In this Medicare-fraud case, we must decide whether the Secretary of Health and Human Services properly concluded that payments to a Medicare services provider that had falsified its Medicare enrollment application were an overpayment subject to recoupment. We hold that this conclusion was proper.
I. Background
In the 1980s, Dr. Surindar S. Bedi was incarcerated for committing a Medicare-related crime. As required by § 1128 of the Social Security Act, the Secretary of Health and Human Services notified Bedi in 1990 that he was excluded from the Medicare program. 1 The Secretary’s exclusion letter advised Bedi that he would receive no Medicare payment “for any items or service ... that he furnished, ordered, or prescribed for the next ten years because of the seriousness of his crime.” 2 The letter also explained that
*1279 payment will not be made to any entity in which you are serving as an employee, administrator, operator, or in any other capacity for any services that you furnish, order, or prescribe on or after the effective date of this exclusion. In addition ... no payment will be made to any supplier wholly owned by you during the exclusion period.
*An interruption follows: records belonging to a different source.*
-- ==== Sys2Proof/Tests/Slice0.lean ====
section
/-! SUPPORT. Tests: expected results are the vectors of 95_test_vectors.md (named in each comment) or the encodings of 30_encoding.md; and for
every statement with hypotheses a witness that meets them. -/

-- One theorem at a time: each `decide +kernel` waits in a thread of its own, and many at once exhaust the memory limit.
set_option Elab.async false

namespace Sys2Proof.Tests

open Sys2Proof.Machine

/-! ### Helpers -/

/-- P3 = 42 and every address admitted, the other parameters at their given values (`POLY` = 0x14D). -/
def params : Params := { Params.given with engineVersion := 42, memMap := [⟨0, 2 ^ 32⟩] }

/-- Just after reset. -/
def fresh : State := { State.reset with params := params }

/-- Every operand register written, `INIT` not yet done. -/
def written (d a b n : Word) : State :=
  { fresh with regs := ⟨d, a, b, n, 42⟩, written := ⟨true, true, true, true, true⟩ }

/-- The same after a successful `INIT`, with buffer memory `m`. -/
def ready (d a b n : Word) (m : Memory) : State := { written d a b n with ctx := builtContext params, mem := m }

/-- `s` with `a` its one pending access. -/
def about (a : HostAction) (s : State) : State := { s with pending := [a] }

def nextIs (r : Result) (f : State → Bool) : Bool :=
  match r with
  | .next t => f t
  | .fault _ => false
  | .refused _ => false

def faultIs (r : Result) (f : Fault) : Bool :=
  match r with
  | .next _ => false
  | .fault g => g == f
  | .refused _ => false

def refusalIs (r : Result) (f : Refusal) : Bool :=
  match r with
  | .next _ => false
  | .fault _ => false
  | .refused g => g == f

/-! ### Well-formedness -/

theorem test_wf_refuses_exp_index_1020 : (Instr.exprd 1020).wf = false := by decide
theorem test_wf_accepts_exp_index_1019 : (Instr.exprd 1019).wf = true := by decide

/-! ### Decoding: 95 V-B2, 30 R85 -/

theorem test_decode_format_n :
    decode 0x00000001 = .ok .init ∧ decode 0x00000002 = .ok .add ∧ decode 0x00000003 = .ok .add2 ∧
    decode 0x00000004 = .ok .addset ∧ decode 0x00000007 = .ok .swap := by decide

theorem test_decode_format_s :
    decode 0x00000205 = .ok (.muladd 0x02) ∧ decode 0x0000FF06 = .ok (.mul 0xFF) ∧
    decode 0x0000020B = .ok (.gfinv 0x02) ∧ decode 0x0000530D = .ok (.logrd 0x53) := by decide

theorem test_decode_format_p :
    decode 0x00CA5308 = .ok (.gfadd 0x53 0xCA) ∧ decode 0x00025309 = .ok (.gfmul 0x53 0x02) ∧
    decode 0x0002010A = .ok (.gfdiv 0x01 0x02) := by decide

theorem test_decode_format_t : decode 0x0001FE0C = .ok (.exprd 510) ∧ decode 0x0003FB0C = .ok (.exprd 1019) := by decide

theorem test_decode_illegal :
    decode 0x00000000 = .error .reservedOpcode ∧ decode 0x0000000E = .error .reservedOpcode ∧
    decode 0x0000001F = .error .reservedOpcode ∧ decode 0x00000021 = .error .reservedBits ∧
    decode 0x80000002 = .error .reservedBits ∧ decode 0x00000102 = .error .reservedBits ∧
    decode 0x00010005 = .error .reservedBits ∧ decode 0x01CA5308 = .error .reservedBits ∧
    decode 0x0003FC0C = .error .expIndex ∧ decode 0x0004000C = .error .reservedBits := by decide

theorem test_encode_example_words :
    encode (.mul 0xFF) = 0x0000FF06 ∧ encode (.gfadd 0x53 0xCA) = 0x00CA5308 ∧ encode (.exprd 510) = 0x0001FE0C := by decide

theorem test_decodeTableWord : decodeTableWord 32 0x0002010A = some (.gfdiv 0x01 0x02) ∧ decodeTableWord 32 0x0003FC0C = none := by decide

/-! ### The parameters -/

/-- 00 R12, 93 G1: the default catalog is primitive throughout. -/
theorem test_catalogOk : catalogOk params = true := by decide +kernel

/-- 40 R104, 95 V-B1: the given parameters select 0x14D, and an index of 16 or -1 selects entry 0, 0x11D. -/
theorem test_polyOf :
    polyOf params = 0x14D ∧ polyOf { params with defaultPolyIndex := 16 } = 0x11D ∧
    polyOf { params with defaultPolyIndex := -1 } = 0x11D := by decide +kernel

/-! ### `INIT`: 95 V-B1 rows 1 and 3 -/

theorem test_init_builds :
    nextIs (exec .init (written 0 0 0 0)) (fun t => t.rc == 0x00 && t.ctx.initDone && t.ctx.poly == 0x14D) = true := by
  decide +kernel

theorem test_init_wrong_version :
    nextIs (exec .init { written 0 0 0 0 with params := { params with engineVersion := 43 } })
      (fun t => t.rc == 0x01 && !t.ctx.initDone) = true := by decide +kernel

/-! ### Lookups: 95 V-B3 to V-B9 -/

theorem test_gfadd : nextIs (exec (.gfadd 0x53 0xCA) fresh) (fun t => t.result == 0x99 && t.rc == 0x00) = true := by
  decide +kernel
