-- ==== Sys2Proof/Machine/Compression.lean ====
section
/-! DEFINITION. The compression round and the compression function (spec/43_compression.md R176 to R179). Every addition wraps
modulo 2^w (spec/00_scope.md R14). -/

namespace Sys2Proof.Machine

/-- The working variables a .. h of one compression (spec/10_state.md R41). -/
structure Work (w : Nat) where
  a : BitVec w
  b : BitVec w
  c : BitVec w
  d : BitVec w
  e : BitVec w
  f : BitVec w
  g : BitVec w
  h : BitVec w
deriving DecidableEq, Repr

/-- T1 of a round with schedule word wt and round constant kt (R176). -/
def temp1 (ww : Width) (x : Work ww.bits) (wt kt : BitVec ww.bits) : BitVec ww.bits :=
  x.h + bigSigma1 ww x.e + ch x.e x.f x.g + kt + wt

/-- T2 of a round (R176). -/
def temp2 (ww : Width) (x : Work ww.bits) : BitVec ww.bits :=
  bigSigma0 ww x.a + maj x.a x.b x.c

/-- Round(t): only a and e are new, the other six shift; every right-hand side reads the values from before the round (R176). -/
def round (ww : Width) (x : Work ww.bits) (wt kt : BitVec ww.bits) : Work ww.bits where
  a := temp1 ww x wt kt + temp2 ww x
  b := x.a
  c := x.b
  d := x.c
  e := x.d + temp1 ww x wt kt
  f := x.e
  g := x.f
  h := x.g

/-- Rounds in increasing t, one per pair (W[t], K[t]) (R177). -/
def runRounds (ww : Width) : List (BitVec ww.bits × BitVec ww.bits) → Work ww.bits → Work ww.bits
  | [], x => x
  | (wt, kt) :: later, x => runRounds ww later (round ww x wt kt)

/-- The working variables start as a copy of H, a from H[0] through h from H[7] (R177). -/
def loadWork {w : Nat} (hs : Vector (BitVec w) 8) : Work w where
  a := hs[0]
  b := hs[1]
  c := hs[2]
  d := hs[3]
  e := hs[4]
  f := hs[5]
  g := hs[6]
  h := hs[7]

/-- Add the final working variables back into the state words, a to H[0] through h to H[7] (R177, R178). -/
def feedForward {w : Nat} (hs : Vector (BitVec w) 8) (x : Work w) : Vector (BitVec w) 8 :=
  #v[hs[0] + x.a, hs[1] + x.b, hs[2] + x.c, hs[3] + x.d, hs[4] + x.e, hs[5] + x.f, hs[6] + x.g, hs[7] + x.h]

/-- Compress(v, H, blk) (R177). It depends on the variant through its word width alone (R191). -/
def compress (ww : Width) (hs : Vector (BitVec ww.bits) 8) (blk : List Byte) : Vector (BitVec ww.bits) 8 :=
  feedForward hs (runRounds ww ((schedule ww blk).zip (kWords ww)) (loadWork hs))

/-- The same change of width for each of the eight words of H. -/
def resizeWords {w : Nat} (w' : Nat) (hs : Vector (BitVec w) 8) : Vector (BitVec w') 8 :=
  #v[hs[0].setWidth w', hs[1].setWidth w', hs[2].setWidth w', hs[3].setWidth w',
     hs[4].setWidth w', hs[5].setWidth w', hs[6].setWidth w', hs[7].setWidth w']

/-- Read H: the low w bits of each cell (spec/10_state.md R34). -/
def wordsOfCells (ww : Width) (cells : Vector Cell 8) : Vector (BitVec ww.bits) 8 :=
  resizeWords ww.bits cells

/-- Write H: each word into its cell, the bits above w zero (R34). -/
def cellsOfWords (ww : Width) (hs : Vector (BitVec ww.bits) 8) : Vector Cell 8 :=
  resizeWords 64 hs

/-- Compress on the cells of H: all eight words are replaced at once (spec/40_accumulator.md R102). -/
def compressCells (v : Variant) (cells : Vector Cell 8) (blk : List Byte) : Vector Cell 8 :=
  cellsOfWords v.width (compress v.width (wordsOfCells v.width cells) blk)

/-- The cells INIT writes: H[i] <- IV_v[i] (spec/44_variant_config.md R193). -/
def ivCells (v : Variant) : Vector Cell 8 :=
  cellsOfWords v.width (ivWords v)

end Sys2Proof.Machine
end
While these exclusions were still in effect, Bedi became president and 51-per-cent owner of Florida Medical Center of Clearwater (FMC), a provider of medical services. In 1996, Aaron Stuart, the office manager and 24-percent owner of FMC, submitted a Medicare Provider/Supplier Enrollment Application to the Center for Medicare & Medicaid Services (CMS). This application listed Stuart as the sole owner of FMC and failed to disclose both Bedi’s controlling ownership interest and his position as President of FMC. Stuart and Bedi later pleaded guilty to making a misrepresentation in a Medicare enrollment application, in violation of 18 U.S.C. § 1001.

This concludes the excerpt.